# Dunstanburgh Castle



## EddieB (May 13, 2006)

Ok - had 4 hours kip and been drinking after the match so please bare with me on this but here is one from this mornings trip to Dunstanburgh Castle.

Just the first one i've really looked at... i'll sort the rest out tomorrow.


Dunstanburgh by Ed Bookless, on Flickr


----------



## B2ONGO (May 5, 2011)

Superb Ed - I reckon this is my fav shot I can remember of yours. The light on this rocks coupled with the sunset is very nice indeed. :argie:


----------



## GIZTO29 (May 8, 2009)

As usual with you and your cloud jynx you were dealt a shan card with sunrise but hell, youve played a blinder here mate. The light on the rocks is great and the 10-20 has helped you no end in pulling in the foreground detail. Your best seascape by far mate  Im a bit jealous as i couldnt get to these rocks when i visited as the sea was mental!  Well done mate


----------



## Buck (Jan 16, 2008)

Very nice Ed. I was up there earlier this year and didn't have any look at all.


----------



## Brazo (Oct 27, 2005)

Very nice Ed, would have liked the castle a bit more to the left and can the pipe in the foreground be cloned out?


----------



## EddieB (May 13, 2006)

Brazo said:


> Very nice Ed, would have liked the castle a bit more to the left and can the pipe in the foreground be cloned out?


Hehe - its a bit of seaweed... about to go and have a look at the rest of them as I move about with the composition a bit. Can't believe it actually explored lol!


----------



## EddieB (May 13, 2006)

GIZTO29 said:


> As usual with you and your cloud jynx you were dealt a shan card with sunrise but hell, youve played a blinder here mate. The light on the rocks is great and the 10-20 has helped you no end in pulling in the foreground detail. Your best seascape by far mate  Im a bit jealous as i couldnt get to these rocks when i visited as the sea was mental!  Well done mate


Do we reckon I'll ever get a cloud in a sunrise? I have a curse!


----------



## Brazo (Oct 27, 2005)

EddieB said:


> Hehe - its a bit of seaweed... about to go and have a look at the rest of them as I move about with the composition a bit. Can't believe it actually explored lol!

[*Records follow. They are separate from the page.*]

/-- Settles O34: the first clause is the draw, the last the reserved range; every clause between names one register that
is no draw and answers with its value. -/
theorem busyReadsAreDraws : Obligations.BusyReadsAreDraws := by
  intro s off rest h hbusy
  refine ⟨fun hoff => ?draw, ?_, ?_, ?_, ?_, ?_, ?_, ?_, ?expbits,
    fun ⟨hlow, hhigh, h8⟩ => answers_zero_of_reserved h hlow hhigh h8⟩
  case draw =>
    have hwaiting : (s.withInputs rest).busy = true := hbusy
    rw [step_readAt h (by omega) (by omega), State.hostRead_of_draw hwaiting (unspecifiedWhileBusy_winRegAt hoff)]
    rfl
  case expbits =>
    rintro rfl
    rw [BitVec.ofNat_toNat]
    exact answers_of_readAt h rfl (by decide) rfl
  all_goals
    rintro rfl
    exact answers_of_readAt h rfl (by decide) rfl

/-! ### Writes that do nothing (R43, R45) -/

/-- The registers that no host write changes. -/
def WinReg.ReadOnly (r : WinReg) : Prop := r = .id ∨ r = .errcmd ∨ r = .mlen ∨ r = .reserved

theorem State.hostWrite_readOnly (s : State) {r : WinReg} (hr : r.ReadOnly) (v : Word) : s.hostWrite r v = s := by
  rcases hr with rfl | rfl | rfl | rfl <;> exact s.hostWrite_of_unlocked rfl v

/-- Settles O43: each of the offsets holds a read-only register. -/
theorem readOnlyWritesIgnored : Obligations.ReadOnlyWritesIgnored := by
  intro s off v rest h hoff
  simp only [List.mem_cons, List.not_mem_nil, or_false] at hoff
  have hreg : (winRegAt off).ReadOnly := by
    rcases hoff with (rfl | rfl | rfl) | ⟨hlow, hhigh, h8⟩
    · exact .inl rfl
    · exact .inr (.inl rfl)
    · exact .inr (.inr (.inl rfl))
    · exact .inr (.inr (.inr (winRegAt_of_reserved_range hlow hhigh h8)))
  rw [step_writeAt h (by omega) (by omega), State.hostWrite_readOnly _ hreg]
  rfl

/-! ### A write of one W half (R40) -/

/-- A step that is one write of `W[i]`: what it leaves unchanged. -/
theorem exists_next_of_step_writeW {s : State} {i : Reg} {x : Dw} {rest : List Input}
    (hstep : step s = .next (((s.withInputs rest).writeW i x).respond .written)) :
    ∃ t, step s = .next t ∧ t.readW i = x ∧ (∀ j, j ≠ i → t.readW j = s.readW j) ∧
      t = { s with inputs := rest, response := some .written, w := t.w } :=
  ⟨_, hstep, State.readW_writeW_same _ i x, fun _ hj => State.readW_writeW_other _ x hj, rfl⟩

/-- Settles O42: each offset names one half, and `writeHalf` is a write of `W[i]` with the other half as it was. -/
theorem halfWriteLeavesOtherHalf : Obligations.HalfWriteLeavesOtherHalf := by
  refine fun s i v rest hidle => ⟨fun h => exists_next_of_step_writeW ?_, fun h => exists_next_of_step_writeW ?_⟩
  · rw [step_writeAt_idle h hidle (by omega) (by omega), winRegAt_wLo]
    rfl
  · rw [step_writeAt_idle h hidle (by omega) (by omega), winRegAt_wHi]
    rfl

/-! ### The lanes of a W register (R41) -/

theorem toLanes_eq_map_laneByte (v : Word) : toLanes v = (List.range 8).map (laneByte v) := rfl

theorem lanesVal_append (as bs : List Byte) : lanesVal (as ++ bs) = lanesVal as + 256 ^ as.length * lanesVal bs := by
  induction as with
  | nil => simp [lanesVal]
  | cons a as ih =>
    rw [List.cons_append, lanesVal, lanesVal, ih, List.length_cons, pow_succ]
    ring

/-- A byte of the window is a lane of the register at the multiple of 8 below it. -/
theorem State.windowByte_add (s : State) {off k : Nat} (h8 : off % 8 = 0) (hk : k < 8) :
    s.windowByte (off + k) = laneByte (s.regValue (winRegAt off)) k := by
  have hlane : (off + k) % 8 = k := by omega
  rw [State.windowByte, hlane, Nat.add_sub_cancel]

/-- Eight bytes of the window from a multiple of 8 on are the lanes of the register there. -/
theorem State.map_windowByte_eq_toLanes (s : State) {off : Nat} (h8 : off % 8 = 0) :
    ((List.range 8).map fun k => s.windowByte (off + k)) = toLanes (s.regValue (winRegAt off)) :=
  List.map_congr_left fun _ hk => s.windowByte_add h8 (List.mem_range.mp hk)
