-- ==== Sys2Proof/Syntax.lean ====
section
/-! DEFINITION. The 17 commands of the engine (00_scope.md R2; 30_encoding.md R64), one constructor for each row of
the opcode map, with exactly the operands the row uses, in the assembler's order (30_encoding.md R69). -/

namespace Sys2Proof

/-- A command. A register operand is a register number; an immediate is an unsigned integer (30_encoding.md R63),
whose range is checked by `Instr.wellFormed`. -/
inductive Instr where
  | clr (rd : RegId)
  | mov (rd ra : RegId)
  | ldi (rd : RegId) (imm : Nat)
  | add (rd ra rb : RegId)
  | sub (rd ra rb : RegId)
  | mul (rd ra rb : RegId)
  | shli (rd ra : RegId) (imm : Nat)
  | shri (rd ra : RegId) (imm : Nat)
  | maski (rd ra : RegId) (imm : Nat)
  | shladd (rd ra rb : RegId) (imm : Nat)
  | bitlen (rd ra : RegId)
  | cmp (ra rb : RegId)
  | montmul (rd ra rb rm : RegId)
  | montrr (rd rm : RegId)
  | modexp (rd ra rb rm : RegId)
  | modinv (rd ra rm : RegId)
  | zeroize
deriving DecidableEq, Repr

end Sys2Proof
end

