/-- Settles O4: the opcode alone decides (a), and the row of the word's opcode decides (b). -/
theorem illegalWordsAreExactly : Obligations.IllegalWordsAreExactly := by
  unfold Obligations.IllegalWordsAreExactly
  intro w
  have hop : bits w.toNat 31 26 < 64 := Nat.mod_lt _ (by decide)
  exact ⟨(decode_eq_unusedOpcode_iff w).trans (unlisted_opcode_iff _ hop), decode_eq_mustBeZero_iff w⟩

end Sys2Proof
end

section
/-! PROOFS. How a run of one command is proved (40_bignum_primitives.md R80): the state its rule gives, and the property
that this kind of state has. The checked write is said once for the four commands that may overflow. -/

namespace Sys2Proof.Machine

variable {i : Instr} {s : State} {rd : RegId} {v : Nat}

/-- A command whose rule gives `t` completes, in a ready engine, with what holds of `t`. -/
theorem Completes.of_ready {t : State} {P : State → Prop} (hexec : exec i s = runCommand s t) (hs : s.err = false)
    (ht : P t) : Completes i s P :=
  ⟨t, hexec.trans (runCommand_of_ready s t hs), ht⟩

theorem Completes.of_setReg (hexec : exec i s = runCommand s (s.setReg rd v)) (hs : s.err = false) :
    Completes i s (Writes rd v s) :=
  .of_ready hexec hs (writes_setReg s rd v)

theorem Completes.of_raiseFault {c : Cause} {w : Word} (hexec : exec i s = runCommand s (s.raiseFault c w))
    (hs : s.err = false) : Completes i s (Faults c w s) :=
  .of_ready hexec hs (faults_raiseFault s c w)

theorem Completes.of_writeResult_fits {w : Word} (hexec : exec i s = runCommand s (s.writeResult rd w v))
    (hs : s.err = false) (hfits : v < 2 ^ s.cfg.K) : Completes i s (Writes rd v s) :=
  .of_setReg (hexec.trans (by rw [State.writeResult_of_fits s rd w v hfits])) hs

theorem Completes.of_writeResult_overflow {w : Word} (hexec : exec i s = runCommand s (s.writeResult rd w v))
    (hs : s.err = false) (hover : 2 ^ s.cfg.K ≤ v) : Completes i s (Faults .overflow w s) :=
  .of_raiseFault (hexec.trans (by rw [State.writeResult_of_overflow s rd w v hover])) hs

/-- The registers that a command does not name as its destination (40_bignum_primitives.md R80). -/
theorem exec_keeps_other_regs {t : State} {r : RegId} (hzeroize : i ≠ .zeroize) (h : exec i s = .next t)
    (hr : i.dest? ≠ some r) : t.reg r = s.reg r := by
  obtain ⟨-, rfl⟩ | ⟨-, heffect⟩ := exec_cases h
  · rfl
  · cases heffect with
    | write rd v hd => exact State.reg_setReg_of_ne s rd r v fun hrd => hr (hrd ▸ hd)
    | fault | compare => rfl
    | clear hi => exact absurd hi hzeroize

end Sys2Proof.Machine
end

section
/-! PROOFS. The bit length is the library's `Nat.size`, so that a product and a shift are measured by the bit lengths of
their operands (40_bignum_primitives.md R86, R87). -/

namespace Sys2Proof.Machine

theorem bitLength_eq_size (v : Nat) : bitLength v = v.size :=
  eq_of_forall_ge_iff fun n => (bitLength_le_iff v n).trans Nat.size_le.symm

theorem mul_lt_two_pow_of_bitLength {a b K : Nat} (h : bitLength a + bitLength b ≤ K) : a * b < 2 ^ K :=
  calc a * b < 2 ^ bitLength a * 2 ^ bitLength b :=
        Nat.mul_lt_mul'' (lt_two_pow_bitLength a) (lt_two_pow_bitLength b)
    _ = 2 ^ (bitLength a + bitLength b) := (pow_add 2 _ _).symm
    _ ≤ 2 ^ K := Nat.pow_le_pow_right two_pos h

theorem shiftLeft_lt_two_pow_iff {v : Nat} (hv : v ≠ 0) (n K : Nat) :
    shiftLeft v n < 2 ^ K ↔ bitLength v + n ≤ K := by
  rw [shiftLeft, ← Nat.size_le, Nat.size_shiftLeft hv, bitLength_eq_size]

/-- A sum of fields that do not overlap is their bitwise or (40_bignum_primitives.md R90; 90_conflicts.md C4). -/
theorem mul_two_pow_add_eq_or (a : Nat) {b n : Nat} (hb : b < 2 ^ n) : a * 2 ^ n + b = a <<< n ||| b := by
  rw [← Nat.shiftLeft_add_eq_or_of_lt hb, Nat.shiftLeft_eq]

end Sys2Proof.Machine
end

section
/-! PROOFS. The bignum primitives (40_bignum_primitives.md R80 to R92), command by command: the word from
`packWord_toNat`, the effect from the command's rule. -/

namespace Sys2Proof.Machine

/-- Settles O29: the window shows a limb of a register, and no register but the destination changes
(`exec_keeps_other_regs`). -/
theorem commandsWriteOneRegisterAtMost : Obligations.CommandsWriteOneRegisterAtMost := by
  unfold Obligations.CommandsWriteOneRegisterAtMost
  intro i s t hzeroize h r hr
  have hreg : t.reg r = s.reg r := exec_keeps_other_regs hzeroize h hr
  exact ⟨hreg, fun j => by simp only [readTarget, hreg]⟩

/-! ### Commands that write what their rule gives -/

/-- Settles O6: the rule of CLR is one register write. -/
theorem clrWritesZero : Obligations.ClrWritesZero := by
  unfold Obligations.ClrWritesZero
  exact fun rd => ⟨by simp [encode, packWord_toNat], fun s hs => .of_setReg rfl hs⟩

/-- Settles O7: the rule of MOV is one register write. -/
theorem movCopiesRegister : Obligations.MovCopiesRegister := by
  unfold Obligations.MovCopiesRegister
  exact fun rd ra => ⟨by simp [encode, packWord_toNat], fun s hs => .of_setReg rfl hs⟩

/-- Settles O8: the immediate fits its field of the word, and the rule of LDI is one register write. -/
theorem ldiWritesImmediate : Obligations.LdiWritesImmediate := by
  unfold Obligations.LdiWritesImmediate
  exact fun rd imm (himm : imm < 16384) =>
    ⟨by simp [encode, packWord_toNat, himm], fun s hs => .of_setReg rfl hs⟩

/-- Settles O13: a right shift is the quotient by the power of two. -/
theorem shriWritesQuotient : Obligations.ShriWritesQuotient := by
  unfold Obligations.ShriWritesQuotient
  intro rd ra n (hn : n < 16384)
  refine ⟨by simp [encode, packWord_toNat, hn], fun s hs => ?_⟩
  rw [← shiftRight_eq]
  exact .of_setReg rfl hs
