-- ==== Sys2Proof/Config.lean ====
section
/-! DEFINITION. What is fixed for one instance of the block (spec/00_scope.md R8, the parameters of kind configuration)
and the free values the spec leaves unspecified: the digit buffer after construction (70_reset_and_hazards.md R260, D18), and
what a transport failure leaves (60_exceptions.md R234, D24).

The parameters are plain data carried by every State (field `cfg`), so a claim about all states is a claim about all
parameter values (log 3). Their default values are in Machine/Tables.lean. -/

namespace Sys2Proof

/-- `WIRE_BIT_ORDER` (R8, R53, D23): the transport's order of the bits of a byte on the serial wire. OPEN: no rule of
the block depends on it. -/
inductive BitOrder where
  | msbFirst
  | lsbFirst
deriving DecidableEq, Repr

/-- The configuration parameters of R8. The key sets of the two tables are constants (R170, R171), so a table is the
codes of its keys in the spec's listed order. -/
structure Config where
  /-- `BUILTIN_CODE` (R170, D4): the codes of the 16 builtin keys, in the order of R170. -/
  builtin : Vector Byte 16
  /-- `EXT_CODE` (R171, D5, D6): the codes of the 24 extended keys, in the order of R171. -/
  ext : Vector Byte 24
  /-- `INIT_DIGIT_ORDER` (R121, D16): the order of INIT's digit-register writes; a permutation of 0..7 (`Config.wf`). -/
  initOrder : List Pos
  /-- `WIRE_BIT_ORDER` (R53, D23). -/
  wireBitOrder : BitOrder
deriving DecidableEq, Repr

/-- FREE VALUE (R26, R260: `S.buf[p]` is "any u8 ... (unspecified)" after construction): the digit buffer element p of
`State.reset`. No body: nothing can be proved about it (log 2). -/
opaque Config.constructedByte : Nat → Byte

/-- FREE VALUE (R234: "the chip-select line level ... unspecified"): whether chip-select is left asserted after the
n-th transport failure. No body: nothing can be proved about it (log 9). -/
opaque Config.csAssertedAfterFailure : Nat → Bool

/-- FREE VALUE (R234, R177: `S.buf[p]` is "unspecified (old or new value)"): whether the digit buffer element of the
n-th failed digit write holds the new value. No body: nothing can be proved about it (log 9). -/
opaque Config.failedDigitWriteLands : Nat → Bool

end Sys2Proof
end

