-- ==== Sys2Proof/Machine/Ops.lean ====
section
/-! DEFINITION. The named operations the meanings are built from: the digit buffer (spec/20_memory.md R50), raising an error and
answering (60_exceptions.md R230 to R241), the transport and `WriteReg` (40_register_protocol.md R100 to R103), the digit
write (43_translator.md R177), and how a meaning ends (R237). -/

namespace Sys2Proof.Machine

open Sys2Proof

/-- `MemRead(p, 1)` (R50): the byte at a physical position. -/
def Memory.read (m : Memory) (p : Pos) : Byte := m[p.val]

/-- `MemWrite(p, 1, v)` (R50). -/
def Memory.write (m : Memory) (p : Pos) (v : Byte) : Memory := m.set p.val v

/-- The physical view of the digit buffer: `S.buf[p]` (R26). -/
def State.bufAt (s : State) (p : Pos) : Byte := Memory.read s.buf p

/-- The logical view of the digit buffer: `S.buf[phys(i)]` (R26, R151). -/
def State.logicalAt (s : State) (i : Pos) : Byte := s.bufAt (phys s.mirror i)

/-- The code of an error (R230). -/
def Error.code : Error → ErrorCode
  | .bounds _ => .boundsError
  | .intensityRange _ => .intensityRangeError
  | .translation _ _ => .translationError
  | .valueRange _ => .valueRangeError
  | .transport _ _ => .transportError
  | .illegalCommand _ => .illegalCommand

/-- The spec's number of a code (R230, D21). -/
def ErrorCode.number : ErrorCode → Nat
  | .boundsError => 1
  | .intensityRangeError => 2
  | .translationError => 3
  | .valueRangeError => 4
  | .transportError => 5
  | .illegalCommand => 6

/-- Error delivery (R235): the code is appended to the log and the error is the command's answer. Nothing else: no handler,
no saved pc, no mode change; the effects performed before remain (R236), and there is no return (R241). -/
def raise (e : Error) (s : State) : State :=
  { s with errlog := s.errlog ++ [e.code], answers := s.answers ++ [.error e] }

/-- A command ends without an error with the result `a` (R11). -/
def respond (a : Answer) (s : State) : State := { s with answers := s.answers ++ [a] }

/-- How far a command has come: it goes on, or it has raised (and the error is delivered). -/
inductive Flow where
  | go (s : State)
  | stop (s : State)
deriving DecidableEq, Repr

/-- The state a command has reached. -/
def Flow.state : Flow → State
  | .go s => s
  | .stop s => s

/-- Go on with `f`, unless the command has ended (R235: an error ends the command at once). -/
def Flow.andThen (x : Flow) (f : State → Flow) : Flow :=
  match x with
  | .go s => f s
  | .stop s => .stop s

/-- The transport's answer to the k-th next transaction (R103). Where the list gives none it is ok (log 7). -/
def State.answerAt (s : State) (k : Nat) : TransportAnswer := (s.transport[k]?).getD .ok

/-- The level of chip-select after a transport failure: unspecified (R234), a free value. -/
def csAfterFailure (n : Nat) : ChipSelect :=
  if Config.csAssertedAfterFailure n then .asserted else .deasserted

/-- "asserts chip-select active" (R100). -/
def assertCs (s : State) : State := { s with cs := .asserted }

/-- The transport takes the transaction: "then deasserts chip-select", and it joins the trace (R100). -/
def accepted (a v : Byte) (s : State) : State :=
  { s with cs := .deasserted, trace := s.trace ++ [⟨a, v⟩], transport := s.transport.tail }

/-- The transport fails the transaction (R234): TransportError, the block is faulted, the transaction is not in the trace,
the chip-select level is a free value. -/
def failed (a v : Byte) (s : State) : State :=
  raise (.transport a v)
    { s with cs := csAfterFailure s.draws, faulted := true, transport := s.transport.tail, draws := s.draws + 1 }

/-- `WriteReg(a, v)` (R100): one framed transaction, its success decided by the transport (R103). -/
def writeReg (a v : Byte) (s : State) : Flow :=
  let s1 := assertCs s
  match s1.answerAt 0 with
  | .ok => .go (accepted a v s1)
  | .fail => .stop (failed a v s1)

/-- A digit's buffer element and its transaction, one step, buffer first (R61, R177, D10; INIT's loop body, R121). After a
transport failure the element holds the old or the new value, which of them is a free value (R234). -/
def writePos (p : Pos) (v : Byte) (s : State) : Flow :=
  match writeReg (digitAddr p) v { s with buf := Memory.write s.buf p v } with
  | .go t => .go t
  | .stop t => .stop { t with buf := if Config.failedDigitWriteLands s.draws then t.buf else s.buf }

/-- `DigitWrite(i, v)` (R177) for a checked logical index. -/
def digitWrite (i : Pos) (v : Byte) (s : State) : Flow := writePos (phys s.mirror i) v s

/-- A command raises `e` (R11, R235). -/
def raiseNow (e : Error) (s : State) : Flow := .stop (raise e s)

/-- A command as a whole: no meaning once the block is faulted (R237); otherwise its body runs, and where it does not raise
it answers `answer` (R11). -/
def runCommand (body : State → Flow) (answer : State → Answer) (s : State) : Host.Outcome State Fault Refusal :=
  if s.faulted then .fault .blockFaulted
  else
    .next (match body s with
      | .go t => respond (answer t) t
      | .stop t => t)

/-- The result of a command that returns no value (R11). -/
def unitAnswer (_ : State) : Answer := .unit

/-- A bare register write (R100: "No return value"); no meaning once the block is faulted (R237). -/
def runWrite (a v : Byte) (s : State) : Host.Outcome State Fault Refusal :=
  if s.faulted then .fault .blockFaulted else .next (writeReg a v s).state

/-- IllegalCommand (R73, R239): it changes no state other than the error log (and the answer given to the host). -/
def illegalCommand (op : Nibble) (s : State) : Host.Outcome State Fault Refusal :=
  if s.faulted then .fault .blockFaulted else .next (raise (.illegalCommand op) s)

end Sys2Proof.Machine
end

Congrats on the explore:thumb:


----------



## cypukas (Aug 24, 2012)

looks very very nice


----------



## EddieB (May 13, 2006)

Ok so here are a couple of more...

One from shot wide open at 10mm on my 500D


Dunstanburgh Castle - 10mm by Ed Bookless, on Flickr

And one from the beach...


Dunstanburgh Castle from the beach by Ed Bookless, on Flickr

I had to wait around until 11am as I was meeting my family so took the oportunity to practice some of my panning skills - shooting birds is 10 times harder than cars! At least you know where the car is going!


Birdie by Ed Bookless, on Flickr


Flying Birdies by Ed Bookless, on Flickr


----------